(Material for this exercise Opens)
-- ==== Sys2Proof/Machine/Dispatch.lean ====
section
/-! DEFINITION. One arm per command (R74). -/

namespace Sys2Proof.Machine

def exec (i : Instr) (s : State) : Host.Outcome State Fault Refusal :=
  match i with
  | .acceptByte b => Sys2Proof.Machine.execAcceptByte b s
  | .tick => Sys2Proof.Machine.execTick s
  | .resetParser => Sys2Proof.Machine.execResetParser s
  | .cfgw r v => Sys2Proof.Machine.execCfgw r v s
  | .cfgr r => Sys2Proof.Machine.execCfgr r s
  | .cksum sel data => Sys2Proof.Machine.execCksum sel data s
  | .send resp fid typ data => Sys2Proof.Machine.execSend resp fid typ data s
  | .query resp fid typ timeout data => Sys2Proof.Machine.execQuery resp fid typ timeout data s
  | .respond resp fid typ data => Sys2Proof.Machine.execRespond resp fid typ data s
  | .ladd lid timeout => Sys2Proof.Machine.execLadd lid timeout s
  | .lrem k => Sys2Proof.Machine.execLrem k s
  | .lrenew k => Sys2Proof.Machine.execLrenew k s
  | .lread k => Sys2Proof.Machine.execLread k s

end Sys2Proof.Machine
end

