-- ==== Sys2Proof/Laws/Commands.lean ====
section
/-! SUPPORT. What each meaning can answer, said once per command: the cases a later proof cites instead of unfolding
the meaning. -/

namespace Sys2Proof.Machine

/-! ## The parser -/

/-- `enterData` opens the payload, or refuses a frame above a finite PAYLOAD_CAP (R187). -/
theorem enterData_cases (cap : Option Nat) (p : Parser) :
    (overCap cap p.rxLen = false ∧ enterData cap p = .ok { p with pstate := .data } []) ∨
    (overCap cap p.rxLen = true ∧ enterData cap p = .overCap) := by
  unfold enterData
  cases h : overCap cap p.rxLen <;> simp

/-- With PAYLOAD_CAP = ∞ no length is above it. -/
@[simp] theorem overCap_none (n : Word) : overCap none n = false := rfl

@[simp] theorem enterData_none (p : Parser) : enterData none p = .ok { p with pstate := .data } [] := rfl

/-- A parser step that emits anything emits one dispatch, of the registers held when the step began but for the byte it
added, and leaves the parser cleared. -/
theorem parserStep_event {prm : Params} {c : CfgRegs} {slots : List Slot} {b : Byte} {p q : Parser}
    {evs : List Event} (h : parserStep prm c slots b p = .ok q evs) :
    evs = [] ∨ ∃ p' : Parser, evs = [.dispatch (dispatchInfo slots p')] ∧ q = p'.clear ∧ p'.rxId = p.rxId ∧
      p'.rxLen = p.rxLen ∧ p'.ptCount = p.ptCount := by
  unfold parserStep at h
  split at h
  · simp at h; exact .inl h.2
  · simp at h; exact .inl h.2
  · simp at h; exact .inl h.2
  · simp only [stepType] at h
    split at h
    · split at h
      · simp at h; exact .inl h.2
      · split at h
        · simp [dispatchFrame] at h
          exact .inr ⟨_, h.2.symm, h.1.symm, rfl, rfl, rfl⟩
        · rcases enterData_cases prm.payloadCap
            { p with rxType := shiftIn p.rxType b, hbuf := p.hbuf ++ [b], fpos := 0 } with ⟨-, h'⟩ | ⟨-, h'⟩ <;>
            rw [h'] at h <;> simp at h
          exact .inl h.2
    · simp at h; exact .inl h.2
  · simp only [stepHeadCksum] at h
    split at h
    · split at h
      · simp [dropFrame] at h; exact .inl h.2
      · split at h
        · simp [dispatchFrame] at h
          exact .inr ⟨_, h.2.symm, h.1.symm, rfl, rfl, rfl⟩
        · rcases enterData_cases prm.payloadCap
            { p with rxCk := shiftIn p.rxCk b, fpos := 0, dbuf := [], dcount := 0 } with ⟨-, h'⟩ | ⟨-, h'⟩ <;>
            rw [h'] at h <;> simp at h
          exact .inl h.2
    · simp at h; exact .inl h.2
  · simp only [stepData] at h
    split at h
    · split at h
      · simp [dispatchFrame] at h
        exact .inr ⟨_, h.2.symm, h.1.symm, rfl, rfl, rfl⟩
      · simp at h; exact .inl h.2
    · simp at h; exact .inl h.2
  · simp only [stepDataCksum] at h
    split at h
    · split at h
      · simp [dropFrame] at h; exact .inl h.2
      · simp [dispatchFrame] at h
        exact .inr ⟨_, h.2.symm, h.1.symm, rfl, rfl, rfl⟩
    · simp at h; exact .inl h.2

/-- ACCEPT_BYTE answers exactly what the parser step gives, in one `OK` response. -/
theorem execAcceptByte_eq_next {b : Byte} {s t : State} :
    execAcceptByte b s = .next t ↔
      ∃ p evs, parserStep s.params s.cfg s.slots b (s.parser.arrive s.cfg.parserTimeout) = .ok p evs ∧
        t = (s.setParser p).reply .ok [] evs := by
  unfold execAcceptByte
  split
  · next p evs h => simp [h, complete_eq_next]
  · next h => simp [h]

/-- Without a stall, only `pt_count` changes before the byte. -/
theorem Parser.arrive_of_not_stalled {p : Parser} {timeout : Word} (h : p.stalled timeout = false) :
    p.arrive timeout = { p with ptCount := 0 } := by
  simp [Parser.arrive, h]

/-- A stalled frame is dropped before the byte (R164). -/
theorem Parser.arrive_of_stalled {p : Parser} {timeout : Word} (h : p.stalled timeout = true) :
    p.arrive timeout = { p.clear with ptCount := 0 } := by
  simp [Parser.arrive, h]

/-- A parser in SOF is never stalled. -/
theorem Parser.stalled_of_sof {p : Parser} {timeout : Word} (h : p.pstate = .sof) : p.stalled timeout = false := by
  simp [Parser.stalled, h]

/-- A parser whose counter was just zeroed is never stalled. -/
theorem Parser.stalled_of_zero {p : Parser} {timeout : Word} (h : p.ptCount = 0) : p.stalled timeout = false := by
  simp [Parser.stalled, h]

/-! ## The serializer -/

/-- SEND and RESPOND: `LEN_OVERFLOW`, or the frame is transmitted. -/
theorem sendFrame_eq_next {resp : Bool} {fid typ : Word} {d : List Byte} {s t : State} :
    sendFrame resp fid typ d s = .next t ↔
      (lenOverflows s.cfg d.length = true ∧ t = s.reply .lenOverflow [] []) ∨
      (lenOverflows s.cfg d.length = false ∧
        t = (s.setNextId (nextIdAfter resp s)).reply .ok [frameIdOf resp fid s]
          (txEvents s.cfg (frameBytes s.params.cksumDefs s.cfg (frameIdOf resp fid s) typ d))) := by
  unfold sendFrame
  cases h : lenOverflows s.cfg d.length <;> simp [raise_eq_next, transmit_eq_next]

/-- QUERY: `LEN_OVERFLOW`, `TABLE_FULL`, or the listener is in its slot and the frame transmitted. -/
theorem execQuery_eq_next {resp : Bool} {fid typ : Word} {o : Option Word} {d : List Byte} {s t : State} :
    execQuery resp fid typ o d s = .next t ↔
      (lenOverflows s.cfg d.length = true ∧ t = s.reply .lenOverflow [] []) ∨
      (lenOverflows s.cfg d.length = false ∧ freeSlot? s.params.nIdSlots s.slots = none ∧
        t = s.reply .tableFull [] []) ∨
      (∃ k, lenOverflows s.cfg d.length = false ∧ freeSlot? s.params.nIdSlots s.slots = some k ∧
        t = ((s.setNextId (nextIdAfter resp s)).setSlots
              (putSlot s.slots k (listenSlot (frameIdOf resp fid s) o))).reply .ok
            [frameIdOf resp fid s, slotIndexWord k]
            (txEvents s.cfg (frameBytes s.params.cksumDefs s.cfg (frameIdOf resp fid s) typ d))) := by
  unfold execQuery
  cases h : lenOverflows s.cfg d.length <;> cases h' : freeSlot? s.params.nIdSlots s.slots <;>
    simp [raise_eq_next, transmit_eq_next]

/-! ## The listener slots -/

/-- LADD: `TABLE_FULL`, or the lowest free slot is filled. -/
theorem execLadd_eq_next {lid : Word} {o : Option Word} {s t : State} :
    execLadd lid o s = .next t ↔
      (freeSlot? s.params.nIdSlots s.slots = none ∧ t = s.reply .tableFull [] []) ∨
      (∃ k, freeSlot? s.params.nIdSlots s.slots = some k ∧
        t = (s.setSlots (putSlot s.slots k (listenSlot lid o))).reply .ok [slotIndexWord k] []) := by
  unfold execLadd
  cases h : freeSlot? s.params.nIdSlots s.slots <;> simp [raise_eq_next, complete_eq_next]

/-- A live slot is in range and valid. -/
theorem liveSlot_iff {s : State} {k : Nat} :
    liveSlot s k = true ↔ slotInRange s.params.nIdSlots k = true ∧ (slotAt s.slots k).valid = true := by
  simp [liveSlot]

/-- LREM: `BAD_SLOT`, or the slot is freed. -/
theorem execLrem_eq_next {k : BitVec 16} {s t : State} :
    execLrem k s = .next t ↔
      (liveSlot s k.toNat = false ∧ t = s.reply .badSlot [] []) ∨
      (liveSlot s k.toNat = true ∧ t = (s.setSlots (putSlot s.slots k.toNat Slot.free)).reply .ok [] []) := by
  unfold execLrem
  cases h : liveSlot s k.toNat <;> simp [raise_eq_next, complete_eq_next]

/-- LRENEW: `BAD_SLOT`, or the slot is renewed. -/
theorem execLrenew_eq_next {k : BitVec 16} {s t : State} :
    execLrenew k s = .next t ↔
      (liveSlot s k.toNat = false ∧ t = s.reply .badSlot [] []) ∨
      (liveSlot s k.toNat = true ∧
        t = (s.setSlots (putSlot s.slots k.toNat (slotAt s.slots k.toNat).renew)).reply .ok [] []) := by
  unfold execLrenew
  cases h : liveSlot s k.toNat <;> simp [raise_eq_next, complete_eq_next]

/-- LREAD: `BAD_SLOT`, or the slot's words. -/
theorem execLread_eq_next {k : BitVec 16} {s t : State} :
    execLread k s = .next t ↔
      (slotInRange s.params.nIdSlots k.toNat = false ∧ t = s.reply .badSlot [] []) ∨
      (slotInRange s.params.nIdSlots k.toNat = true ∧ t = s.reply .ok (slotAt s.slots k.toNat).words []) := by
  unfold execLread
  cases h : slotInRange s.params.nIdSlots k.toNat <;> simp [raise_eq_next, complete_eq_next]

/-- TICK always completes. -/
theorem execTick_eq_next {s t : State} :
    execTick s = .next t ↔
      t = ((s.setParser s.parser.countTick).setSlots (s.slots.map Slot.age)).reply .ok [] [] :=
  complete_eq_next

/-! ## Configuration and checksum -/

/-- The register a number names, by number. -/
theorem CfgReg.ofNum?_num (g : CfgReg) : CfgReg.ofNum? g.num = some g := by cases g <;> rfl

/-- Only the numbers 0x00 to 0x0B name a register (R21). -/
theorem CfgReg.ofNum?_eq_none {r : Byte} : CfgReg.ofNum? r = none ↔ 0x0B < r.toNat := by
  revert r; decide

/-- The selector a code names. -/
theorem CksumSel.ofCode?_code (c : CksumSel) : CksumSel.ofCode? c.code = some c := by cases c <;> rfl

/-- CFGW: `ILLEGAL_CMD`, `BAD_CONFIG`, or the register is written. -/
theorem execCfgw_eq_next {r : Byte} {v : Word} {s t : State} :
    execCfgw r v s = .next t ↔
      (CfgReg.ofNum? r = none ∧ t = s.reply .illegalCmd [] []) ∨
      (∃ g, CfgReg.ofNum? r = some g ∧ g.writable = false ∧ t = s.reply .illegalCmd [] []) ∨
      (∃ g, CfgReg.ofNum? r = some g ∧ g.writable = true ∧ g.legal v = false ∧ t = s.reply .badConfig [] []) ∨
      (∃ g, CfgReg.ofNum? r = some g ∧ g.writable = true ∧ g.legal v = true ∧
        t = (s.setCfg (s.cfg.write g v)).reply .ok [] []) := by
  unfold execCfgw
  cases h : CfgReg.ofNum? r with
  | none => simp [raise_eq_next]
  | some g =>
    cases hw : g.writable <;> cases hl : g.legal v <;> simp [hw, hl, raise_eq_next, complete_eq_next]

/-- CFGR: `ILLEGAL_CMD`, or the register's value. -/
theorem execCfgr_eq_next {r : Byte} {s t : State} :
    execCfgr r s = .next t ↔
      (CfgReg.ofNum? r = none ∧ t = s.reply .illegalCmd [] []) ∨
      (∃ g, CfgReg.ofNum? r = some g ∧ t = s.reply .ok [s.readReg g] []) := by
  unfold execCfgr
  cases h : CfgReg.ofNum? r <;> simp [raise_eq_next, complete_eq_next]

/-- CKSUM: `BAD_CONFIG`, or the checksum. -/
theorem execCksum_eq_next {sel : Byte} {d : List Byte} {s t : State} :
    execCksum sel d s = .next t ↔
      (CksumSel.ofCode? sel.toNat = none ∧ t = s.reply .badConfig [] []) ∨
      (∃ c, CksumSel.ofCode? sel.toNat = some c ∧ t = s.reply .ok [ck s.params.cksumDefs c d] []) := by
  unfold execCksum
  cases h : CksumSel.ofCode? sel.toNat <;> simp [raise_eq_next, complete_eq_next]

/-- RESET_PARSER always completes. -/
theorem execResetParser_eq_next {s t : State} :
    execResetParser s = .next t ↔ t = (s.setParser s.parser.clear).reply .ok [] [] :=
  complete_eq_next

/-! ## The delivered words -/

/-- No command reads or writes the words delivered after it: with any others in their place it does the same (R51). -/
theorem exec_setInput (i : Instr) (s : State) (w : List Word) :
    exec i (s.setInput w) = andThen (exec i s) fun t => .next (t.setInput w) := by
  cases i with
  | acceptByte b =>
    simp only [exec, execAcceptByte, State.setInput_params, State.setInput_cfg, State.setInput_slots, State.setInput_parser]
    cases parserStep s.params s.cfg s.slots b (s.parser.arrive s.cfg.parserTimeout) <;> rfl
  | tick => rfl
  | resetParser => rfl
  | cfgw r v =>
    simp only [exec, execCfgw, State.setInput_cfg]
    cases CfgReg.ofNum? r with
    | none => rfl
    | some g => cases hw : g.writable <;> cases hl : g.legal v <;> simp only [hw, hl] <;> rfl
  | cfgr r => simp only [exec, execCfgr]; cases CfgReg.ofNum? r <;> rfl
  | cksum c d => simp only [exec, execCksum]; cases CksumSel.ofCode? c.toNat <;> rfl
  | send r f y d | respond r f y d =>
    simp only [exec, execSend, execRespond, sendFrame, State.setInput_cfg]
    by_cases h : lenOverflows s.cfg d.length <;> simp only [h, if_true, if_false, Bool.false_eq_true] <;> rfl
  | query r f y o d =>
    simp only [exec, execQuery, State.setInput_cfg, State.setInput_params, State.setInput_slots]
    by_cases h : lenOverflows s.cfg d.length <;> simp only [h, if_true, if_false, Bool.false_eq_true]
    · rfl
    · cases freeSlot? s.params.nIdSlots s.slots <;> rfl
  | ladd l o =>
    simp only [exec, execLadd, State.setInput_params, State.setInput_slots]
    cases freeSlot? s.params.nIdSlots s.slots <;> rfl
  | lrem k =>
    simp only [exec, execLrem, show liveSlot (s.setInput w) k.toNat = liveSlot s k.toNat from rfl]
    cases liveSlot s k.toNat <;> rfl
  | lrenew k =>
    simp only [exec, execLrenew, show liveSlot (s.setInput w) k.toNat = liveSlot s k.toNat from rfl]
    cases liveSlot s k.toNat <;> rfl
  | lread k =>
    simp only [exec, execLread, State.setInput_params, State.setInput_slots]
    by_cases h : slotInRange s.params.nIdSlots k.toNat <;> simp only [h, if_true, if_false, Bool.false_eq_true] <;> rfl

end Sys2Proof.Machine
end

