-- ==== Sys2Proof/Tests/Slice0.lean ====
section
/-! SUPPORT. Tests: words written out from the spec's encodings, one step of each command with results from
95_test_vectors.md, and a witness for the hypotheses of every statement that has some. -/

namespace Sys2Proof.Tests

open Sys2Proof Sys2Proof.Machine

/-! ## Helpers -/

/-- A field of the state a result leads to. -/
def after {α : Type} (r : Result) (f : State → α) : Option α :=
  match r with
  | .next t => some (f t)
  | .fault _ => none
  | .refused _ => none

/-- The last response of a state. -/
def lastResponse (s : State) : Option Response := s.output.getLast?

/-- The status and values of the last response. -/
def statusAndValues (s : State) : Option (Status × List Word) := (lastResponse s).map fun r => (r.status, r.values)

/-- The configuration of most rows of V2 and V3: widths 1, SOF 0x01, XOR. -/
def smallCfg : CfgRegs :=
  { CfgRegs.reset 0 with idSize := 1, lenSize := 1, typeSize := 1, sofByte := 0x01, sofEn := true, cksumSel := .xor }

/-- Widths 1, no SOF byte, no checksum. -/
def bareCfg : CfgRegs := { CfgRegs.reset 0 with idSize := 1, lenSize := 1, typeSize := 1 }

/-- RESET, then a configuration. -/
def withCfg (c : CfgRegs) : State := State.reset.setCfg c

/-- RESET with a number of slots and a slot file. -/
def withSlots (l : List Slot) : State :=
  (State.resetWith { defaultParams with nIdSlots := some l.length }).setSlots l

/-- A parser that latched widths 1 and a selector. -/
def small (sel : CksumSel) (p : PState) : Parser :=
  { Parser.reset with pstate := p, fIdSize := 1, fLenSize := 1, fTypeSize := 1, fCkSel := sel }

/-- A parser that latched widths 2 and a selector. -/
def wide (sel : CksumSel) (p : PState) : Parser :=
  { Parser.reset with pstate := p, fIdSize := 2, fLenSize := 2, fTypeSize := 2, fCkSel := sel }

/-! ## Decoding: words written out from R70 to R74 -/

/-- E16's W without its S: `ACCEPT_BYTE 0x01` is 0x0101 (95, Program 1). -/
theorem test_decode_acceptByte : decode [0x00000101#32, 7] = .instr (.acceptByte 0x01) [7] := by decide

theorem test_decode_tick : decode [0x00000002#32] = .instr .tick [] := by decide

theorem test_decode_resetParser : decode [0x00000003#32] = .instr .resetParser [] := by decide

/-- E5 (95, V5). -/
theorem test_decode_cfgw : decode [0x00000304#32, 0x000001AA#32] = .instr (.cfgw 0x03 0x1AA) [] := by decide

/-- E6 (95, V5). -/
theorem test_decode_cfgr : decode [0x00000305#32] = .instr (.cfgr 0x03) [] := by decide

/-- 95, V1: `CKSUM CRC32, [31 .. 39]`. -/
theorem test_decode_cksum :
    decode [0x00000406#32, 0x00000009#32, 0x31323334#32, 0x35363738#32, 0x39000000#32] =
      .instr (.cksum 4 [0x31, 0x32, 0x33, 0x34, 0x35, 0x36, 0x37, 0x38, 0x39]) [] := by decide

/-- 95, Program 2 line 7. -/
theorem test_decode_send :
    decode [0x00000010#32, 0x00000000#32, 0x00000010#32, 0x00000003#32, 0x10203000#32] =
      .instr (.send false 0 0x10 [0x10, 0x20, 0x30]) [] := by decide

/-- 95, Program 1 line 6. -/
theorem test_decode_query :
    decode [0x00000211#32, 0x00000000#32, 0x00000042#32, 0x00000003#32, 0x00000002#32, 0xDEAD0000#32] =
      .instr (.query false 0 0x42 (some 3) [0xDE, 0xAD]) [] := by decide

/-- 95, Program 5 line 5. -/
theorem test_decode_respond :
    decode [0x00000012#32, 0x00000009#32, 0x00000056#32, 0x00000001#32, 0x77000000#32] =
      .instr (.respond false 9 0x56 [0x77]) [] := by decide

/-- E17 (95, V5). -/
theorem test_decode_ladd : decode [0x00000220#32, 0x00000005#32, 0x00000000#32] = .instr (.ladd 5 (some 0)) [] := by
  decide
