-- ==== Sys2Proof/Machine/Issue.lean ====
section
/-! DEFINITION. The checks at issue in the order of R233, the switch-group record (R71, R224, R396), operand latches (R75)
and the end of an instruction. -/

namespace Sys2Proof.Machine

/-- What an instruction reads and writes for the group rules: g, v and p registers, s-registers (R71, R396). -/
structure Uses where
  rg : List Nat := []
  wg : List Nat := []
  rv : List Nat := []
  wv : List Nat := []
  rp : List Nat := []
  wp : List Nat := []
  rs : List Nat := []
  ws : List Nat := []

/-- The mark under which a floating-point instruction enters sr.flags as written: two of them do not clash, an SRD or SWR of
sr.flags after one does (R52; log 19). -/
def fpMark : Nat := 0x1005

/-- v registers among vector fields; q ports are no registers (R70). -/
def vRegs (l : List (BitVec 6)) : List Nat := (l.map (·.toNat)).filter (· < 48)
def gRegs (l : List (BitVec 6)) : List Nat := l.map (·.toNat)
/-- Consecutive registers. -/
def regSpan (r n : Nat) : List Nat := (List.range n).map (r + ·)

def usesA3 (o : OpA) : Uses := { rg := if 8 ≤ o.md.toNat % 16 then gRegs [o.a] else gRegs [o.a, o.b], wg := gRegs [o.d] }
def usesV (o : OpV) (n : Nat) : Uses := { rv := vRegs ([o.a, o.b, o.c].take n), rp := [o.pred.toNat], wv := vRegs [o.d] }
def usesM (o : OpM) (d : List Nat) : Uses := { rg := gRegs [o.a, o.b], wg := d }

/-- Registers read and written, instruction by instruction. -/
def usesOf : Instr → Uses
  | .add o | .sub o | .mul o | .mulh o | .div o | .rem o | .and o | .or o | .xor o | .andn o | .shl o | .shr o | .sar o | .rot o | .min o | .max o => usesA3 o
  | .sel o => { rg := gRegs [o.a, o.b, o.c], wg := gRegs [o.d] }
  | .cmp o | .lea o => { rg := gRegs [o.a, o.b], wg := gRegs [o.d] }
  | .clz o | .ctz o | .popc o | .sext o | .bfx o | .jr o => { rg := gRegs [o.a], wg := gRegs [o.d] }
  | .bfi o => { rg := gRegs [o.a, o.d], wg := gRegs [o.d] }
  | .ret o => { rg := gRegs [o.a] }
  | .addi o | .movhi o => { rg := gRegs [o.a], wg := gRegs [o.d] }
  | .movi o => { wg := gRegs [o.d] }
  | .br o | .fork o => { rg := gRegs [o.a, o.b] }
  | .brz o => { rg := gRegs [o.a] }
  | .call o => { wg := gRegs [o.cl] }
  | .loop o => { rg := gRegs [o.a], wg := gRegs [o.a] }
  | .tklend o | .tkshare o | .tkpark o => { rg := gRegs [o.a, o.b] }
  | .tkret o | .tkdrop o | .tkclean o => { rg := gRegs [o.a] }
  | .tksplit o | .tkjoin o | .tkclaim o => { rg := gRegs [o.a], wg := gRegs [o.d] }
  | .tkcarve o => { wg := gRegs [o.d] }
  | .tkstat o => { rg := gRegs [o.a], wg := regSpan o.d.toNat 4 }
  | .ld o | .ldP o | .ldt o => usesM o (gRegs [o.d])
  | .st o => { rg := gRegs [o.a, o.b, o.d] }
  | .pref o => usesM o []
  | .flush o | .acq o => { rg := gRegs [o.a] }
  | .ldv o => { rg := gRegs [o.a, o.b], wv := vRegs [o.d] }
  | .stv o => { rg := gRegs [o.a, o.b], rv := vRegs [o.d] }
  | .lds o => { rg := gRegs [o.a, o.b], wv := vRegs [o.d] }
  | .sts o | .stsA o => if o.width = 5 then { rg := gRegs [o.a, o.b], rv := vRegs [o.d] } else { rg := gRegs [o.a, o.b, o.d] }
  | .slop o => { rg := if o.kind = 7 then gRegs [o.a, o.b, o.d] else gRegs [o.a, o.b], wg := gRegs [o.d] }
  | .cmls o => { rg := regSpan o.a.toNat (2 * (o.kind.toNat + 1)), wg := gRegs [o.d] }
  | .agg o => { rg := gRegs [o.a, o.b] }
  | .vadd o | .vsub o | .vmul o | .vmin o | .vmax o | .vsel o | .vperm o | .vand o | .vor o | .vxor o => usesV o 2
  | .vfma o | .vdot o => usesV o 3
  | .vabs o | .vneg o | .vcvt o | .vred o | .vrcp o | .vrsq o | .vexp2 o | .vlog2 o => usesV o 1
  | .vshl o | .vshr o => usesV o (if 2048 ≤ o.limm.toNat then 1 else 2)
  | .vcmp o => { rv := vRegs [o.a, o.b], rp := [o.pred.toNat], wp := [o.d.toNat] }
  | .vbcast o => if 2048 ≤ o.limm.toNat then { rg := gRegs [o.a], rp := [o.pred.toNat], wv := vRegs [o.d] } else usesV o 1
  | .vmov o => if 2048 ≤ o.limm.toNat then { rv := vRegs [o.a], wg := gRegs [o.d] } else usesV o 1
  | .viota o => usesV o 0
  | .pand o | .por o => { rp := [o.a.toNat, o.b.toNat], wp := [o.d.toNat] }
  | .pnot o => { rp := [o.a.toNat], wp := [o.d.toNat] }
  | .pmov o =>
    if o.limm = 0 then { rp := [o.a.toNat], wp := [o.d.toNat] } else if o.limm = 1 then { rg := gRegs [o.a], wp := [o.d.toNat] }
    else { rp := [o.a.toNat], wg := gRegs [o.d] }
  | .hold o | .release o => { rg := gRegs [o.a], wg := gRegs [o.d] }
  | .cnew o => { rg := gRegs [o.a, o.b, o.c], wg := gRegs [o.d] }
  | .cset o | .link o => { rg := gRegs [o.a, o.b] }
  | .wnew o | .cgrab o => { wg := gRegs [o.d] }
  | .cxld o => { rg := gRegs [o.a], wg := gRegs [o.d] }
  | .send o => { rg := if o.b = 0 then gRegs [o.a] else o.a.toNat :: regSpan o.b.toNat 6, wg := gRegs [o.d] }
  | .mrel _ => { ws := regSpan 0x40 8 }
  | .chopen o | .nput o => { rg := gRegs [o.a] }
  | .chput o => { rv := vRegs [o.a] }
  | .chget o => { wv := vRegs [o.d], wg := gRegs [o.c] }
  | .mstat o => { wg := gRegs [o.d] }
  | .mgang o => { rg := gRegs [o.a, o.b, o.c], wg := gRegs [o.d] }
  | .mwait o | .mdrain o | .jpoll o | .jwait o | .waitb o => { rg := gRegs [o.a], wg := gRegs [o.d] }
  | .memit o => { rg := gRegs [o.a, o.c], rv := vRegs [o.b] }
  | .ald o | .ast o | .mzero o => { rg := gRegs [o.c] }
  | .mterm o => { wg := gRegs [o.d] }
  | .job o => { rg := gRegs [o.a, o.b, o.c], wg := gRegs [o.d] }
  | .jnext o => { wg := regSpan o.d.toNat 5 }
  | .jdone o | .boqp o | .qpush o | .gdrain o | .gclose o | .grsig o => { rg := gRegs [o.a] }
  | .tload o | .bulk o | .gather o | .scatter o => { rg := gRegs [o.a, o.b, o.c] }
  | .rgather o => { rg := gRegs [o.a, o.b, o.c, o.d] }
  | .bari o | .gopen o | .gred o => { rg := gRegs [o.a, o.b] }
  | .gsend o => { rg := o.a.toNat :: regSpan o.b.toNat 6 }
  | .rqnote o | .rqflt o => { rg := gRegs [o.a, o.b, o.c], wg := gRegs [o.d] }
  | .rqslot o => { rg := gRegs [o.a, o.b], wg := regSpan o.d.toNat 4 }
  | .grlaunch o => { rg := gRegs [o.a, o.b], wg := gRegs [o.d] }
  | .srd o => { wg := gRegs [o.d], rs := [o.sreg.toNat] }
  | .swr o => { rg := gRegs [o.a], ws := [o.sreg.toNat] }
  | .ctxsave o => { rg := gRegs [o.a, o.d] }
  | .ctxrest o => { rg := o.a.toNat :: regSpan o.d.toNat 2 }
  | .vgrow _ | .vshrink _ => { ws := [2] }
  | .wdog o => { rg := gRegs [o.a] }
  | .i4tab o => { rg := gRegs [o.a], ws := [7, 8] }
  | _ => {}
(Material for this exercise Closes)
_What this task involves_
Quote, with nothing altered, all lines from the start of the entries to the line that carries "Sys2Proof.Machine.execSend resp fid typ data s", inclusive.

_Written response_
-- ==== Sys2Proof/Machine/Dispatch.lean ====
section
/-! DEFINITION. One arm per command (R74). -/

namespace Sys2Proof.Machine

def exec (i : Instr) (s : State) : Host.Outcome State Fault Refusal :=
  match i with
  | .acceptByte b => Sys2Proof.Machine.execAcceptByte b s
  | .tick => Sys2Proof.Machine.execTick s
  | .resetParser => Sys2Proof.Machine.execResetParser s
  | .cfgw r v => Sys2Proof.Machine.execCfgw r v s
  | .cfgr r => Sys2Proof.Machine.execCfgr r s
  | .cksum sel data => Sys2Proof.Machine.execCksum sel data s
  | .send resp fid typ data => Sys2Proof.Machine.execSend resp fid typ data s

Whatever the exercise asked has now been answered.